According to Morrell, et al., (2009), despite the focus on girls, there has not been a crisis of masculinity and we cannot talk of a boy turn within the African context. Boys are still treated well and doing well in school. In terms of resources and facilities boys still get preference. On the other hand girls battle to convert improved academic performance into labor market benefits, where women continue to earn less than men in comparative situations. However Morrell, et al., (2009) argue that despite the apparent favorable position of boys there, is a serious need to attend to the issue of boys in developing contexts because of the following reasons:

• High levels of unemployment and crime levels

• Number of boys also dropping out of the school system is high • Violence, vandalism and gangsterism.

• Drug addiction.

I would also add that there should be a focus on gender rather than boys because this would permit us to simultaneously examine boys and girls in relational terms. The problems that affect boys also impact on the girls and more so in negative ways. A methodological concern that Hightower (2003) pointed out is ….how might we research

and write about boys and girls within the same article or book? (p. 490). A solution

resides in adopting a relational approach to the study of gender, an approach which has been absent in much gender and education work in Africa, particularly in rural Zimbabwe.

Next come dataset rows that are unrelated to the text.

-- ==== Sys2Proof/Machine/Events.lean ====
section
/-! DEFINITION. The meanings of the rows that no write or read of the port brings about: the resets, the slots of the
station link, the expiries and the berth lines; and the passing of time while no command waits. -/

namespace Sys2Proof.Machine

/-- POWER_ON_RESET (R20). -/
def execPowerOnReset (s : State) : Host.Outcome State Fault Refusal := .next s.powerOnReset

/-- WARM_RESET (R21, R51). -/
def execWarmReset (s : State) : Host.Outcome State Fault Refusal := .next s.warmReset

/-- SLOT_START (R118). -/
def execSlotStart (s : State) : Host.Outcome State Fault Refusal := .next s.beginSlot

/-- SLOT_END (R120, R122, R123). -/
def execSlotEnd (inTime : Bool) (chars : List LinkChar) (s : State) : Host.Outcome State Fault Refusal :=
  .next (s.endSlot inTime chars)

/-- DEADLINE_EXPIRY (R28, R30). -/
def execDeadlineExpiry (expiry : DeadlineExpiry) (s : State) : Host.Outcome State Fault Refusal :=
  .next (s.expireDeadline expiry.handle expiry.elapsed)

/-- STAGE_DEADLINE_EXPIRY (R103). -/
def execStageDeadlineExpiry (expiry : StageExpiry) (s : State) : Host.Outcome State Fault Refusal :=
  .next (s.expireStage expiry.group expiry.elapsed)

/-- LINE_QUALIFIED (R137). -/
def execLineQualified (line : Fin 8) (s : State) : Host.Outcome State Fault Refusal := .next (s.qualify line)

/-- BERTH_LINE_PIN_CHANGE (R137). -/
def execBerthLinePinChange (line : Fin 8) (level : Level) (s : State) : Host.Outcome State Fault Refusal :=
  .next (s.changePin line level)

/-- 0.1 s passes while no command waits (R27, R96; log 5). -/
def State.tick (s : State) : State := s.passTime 1

end Sys2Proof.Machine
end

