-- ==== Sys2Proof/Machine/TableRequests.lean ====
section
/-! DEFINITION. The requests of the Line Table: ASSIGN, FIND, READ RECORD, RETIRE and ABANDON (R8 to R18). -/

namespace Sys2Proof.Machine

/-! ### ASSIGN -/

/-- The identity values of an ASSIGN that passes the RANGE checks (R8). -/
structure AssignPlace where
  station : Fin 24
  group : Fin 8
  role : Role
deriving DecidableEq, Repr

end Sys2Proof.Machine

namespace Sys2Proof

open Machine

/-- The RANGE checks of ASSIGN (R8): `none` if any fails. -/
def AssignBody.place (a : AssignBody) : Option AssignPlace :=
  match finOf 24 a.station.toNat, finOf 8 a.group.toNat, Role.ofByte a.role with
  | some station, some group, some role =>
    if a.lMin.toNat < a.lMax.toNat && a.lMax.toNat ≤ 12000 then
      some { station := station, group := group, role := role }
    else none
  | _, _, _ => none

end Sys2Proof

namespace Sys2Proof.Machine

/-- The non-FREE records that name a station. -/
def State.recordsOn (s : State) (station : Fin 24) : List (Fin 32) := s.handlesWith fun r => r.station = station

/-- The station rule of ASSIGN (R9). -/
def State.stationTaken (s : State) (station : Fin 24) (callTag : Byte) : Bool :=
  2 ≤ (s.recordsOn station).length ||
    (List.finRange 32).any fun h => s.holds h fun r => r.station = station && r.callTag = callTag

/-- The lowest-numbered FREE slot (R10). -/
def State.lowestFree (s : State) : Option (Fin 32) := (List.finRange 32).find? fun h => (s.record? h).isNone

end Sys2Proof.Machine

namespace Sys2Proof

open Machine

/-- P of a new record (R90, step 1). -/
def AssignBody.clampedP (a : AssignBody) : Nat := clampNat 10 7000 a.p.toNat

/-- B of a new record (R90, step 2). -/
def AssignBody.clampedB (a : AssignBody) : Nat := clampNat 1 (min 500 (a.clampedP / 4)) a.b.toNat

/-- Q of a new record (R90, step 3). -/
def AssignBody.clampedQ (a : AssignBody) : Nat := clampNat (a.clampedP + a.clampedB + 1) 8000 a.q.toNat

/-- K of a new record (R90, step 4). -/
def AssignBody.clampedK (a : AssignBody) : Nat := min (a.clampedP - a.clampedB - 1) a.k.toNat

/-- T of a new record (R91). -/
def AssignBody.clampedT (a : AssignBody) : Nat := clampNat 2 255 a.t.toNat

/-- R of a new record (R91). -/
def AssignBody.clampedR (a : AssignBody) : Nat := min (a.clampedT - 1) a.r.toNat

/-- The record that ASSIGN creates (R11, R90, R91). -/
def AssignBody.newRecord (a : AssignBody) (place : AssignPlace) : Record where
  station := place.station
  callTag := a.callTag
  group := place.group
  role := place.role
  state := .prepared
  lRun := clampNat a.lMin.toNat a.lMax.toNat a.lRun.toNat
  lMin := a.lMin.toNat
  lMax := a.lMax.toNat
  len := 0
  p := a.clampedP
  b := a.clampedB
  q := a.clampedQ
  k := a.clampedK
  m := 0
  c := 0
  lean := none
  t := a.clampedT
  r := a.clampedR
  stepSize := clampNat 5 200 a.s.toNat
  tripDeferred := false
  slackRun := 0
  overload := false
  payLimit := false
  haulLimit := false
  stepsPaid := 0
  stepsHauled := 0
  deadline := .absent
  pending := none
  step := none
  proving := none
  faultCause := none
  notices := .empty

end Sys2Proof

namespace Sys2Proof.Machine

/-- ASSIGN (R8 to R11): the first check that fails gives the result; one that passes takes the lowest FREE slot and
answers with the new record's reference. -/
def takeAssign (a : AssignBody) (s : State) : Taken :=
  match a.place with
  | none => refuse s .range
  | some place =>
    if s.stationTaken place.station a.callTag then refuse s .stationTaken
    else match s.lowestFree with
      | none => refuse s .tableFull
      | some h => doneWith (s.putRecord h (a.newRecord place)) [(s.refOf h).byte]

/-! ### FIND and READ RECORD -/

/-- A FIND reply (R13): the key, the count, and the references in ascending handle order. -/
def findReply (s : State) (kind value : Byte) (test : Record → Bool) : Taken :=
  doneWith s ([kind, value, byteOf (s.handlesWith test).length] ++ (s.handlesWith test).map fun h => (s.refOf h).byte)

/-- FIND (R12). -/
def takeFind (kind value : Byte) (s : State) : Taken :=
  match kind.toNat with
  | 0 => if value.toNat < 24 then findReply s kind value fun r => r.station.val = value.toNat else refuse s .range
  | 1 => findReply s kind value fun r => r.callTag = value
  | 2 => if value.toNat < 8 then findReply s kind value fun r => r.group.val = value.toNat else refuse s .range
  | _ => refuse s .badRequest

/-- READ RECORD (R14). -/
def takeReadRecord (ref : Byte) (s : State) : Taken :=
  withReference s ref fun h r => doneWith s (r.snapshot (s.refOf h))

/-! ### RETIRE and ABANDON -/

/-- RETIRE on one record: freed in STOWED or PREPARED (R15, R17). -/
def retireAction : RecordAction where
  refusal := unlessState fun state => state = .stowed || state = .prepared
  act := State.freeSlot

/-- RETIRE (R15, R16): a BERTH target is refused with BAD REQUEST. -/
def takeRetire (kind value : Byte) (s : State) : Taken :=
  match Target.ofBytes kind value with
  | .ok .berth => refuse s .badRequest
  | _ => retireAction.onTarget (fun _ => none) s kind value

/-- ABANDON (R17, R18, R113): STOP-BRAKE is given if the record is engaged, the slot becomes FREE, and a member of a
running stage is removed from its list. -/
def takeAbandon (ref : Byte) (s : State) : Taken :=
  withReference s ref fun h r =>
    let given := if r.state.engaged then s.giveCommand r.station .stopBrake else s
    doneCounts ((given.freeSlot h).removeMember r.group (s.refOf h)) 1 0

end Sys2Proof.Machine
end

As an ongoing issue with the above concerns, Morrell, et al (2009, p. 705), also reports that,

….there has not been a clear understanding of the connection between schooling and the world of work…the consequent poor prospect of employment juxtaposed with the enduring expectations that men should be

providers.

Morrell’s assertion points to the need for research on gender and schooling to expand beyond school measures of students test scores, drops out due to pregnancy and disciplinary problems, but to examine the way these micro-level-events are connected with other social and structural dynamics outside the school.